Startups drive the bulk of net new job creation. In fact, “new establishments and new firm openings are an important indicator—although less discussed than employment or gross domestic product—of the fundamental health of an economy.” Some studies estimate that “despite their small size, employer startups have contributed about 15 percent to aggregate job creation, and some studies have shown that about 25 percent of aggregate growth can be attributed to entrants alone.” 

Startup activity also drives what economists call creative destruction: new businesses, ideas, and jobs replace outdated ones. Even if those businesses do not survive, they are essential to a healthy economy. This cycle drives our economic dynamism and productivity, which helps keep our economy growing.

Think of the economy as a living, breathing organism—we must constantly create new cells to be healthy and robust. Startups and small businesses are the cells. Not all will survive, but we need to foster and preserve the conditions in which they can be created. Policy volatility and economic uncertainty hinder new cell formation and survival. 

The pandemic prompted a surge in new business formation, reversing a decades-long decline in entrepreneurship. Unfortunately, signs are emerging that those trends are starting to stall, and new business formation fell sharply in March as policy volatility increased. We should be fostering an environment and policies that support new business formation and small business survival rates.

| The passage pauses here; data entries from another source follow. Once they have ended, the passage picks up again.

-- ==== Sys2Proof/Word.lean ====
section
/-! DEFINITION. The two word types of the Feistel-cipher-engine (spec/00_scope.md R8): the 32-bit word of the
registers and of the cipher, and the byte of the data buffer. Their arithmetic is BitVec's: +, - and * wrap mod
2^32, <<< and >>> are logical (spec/00_scope.md R9). -/

namespace Sys2Proof

/-- A 32-bit value (spec/00_scope.md R6 WORD, R8). -/
abbrev Word := BitVec 32

/-- A byte (spec/00_scope.md R8). -/
abbrev Byte := BitVec 8

end Sys2Proof
end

Ignoring the impact this volatility has on the small business and startup community ultimately undermines our potential for innovation and future economic growth. Even stringent regulations, when applied consistently, allow business owners of all sizes to plan. 

We currently face the risk of not only an economic recession, but also another entrepreneurial recession triggered by this volatility. Although the media, markets, and most economists tend to focus on the near-term costs of this policy volatility, we must never lose sight of the long-term costs. Policy stability must be treated as a foundation of innovation—not a secondary concern.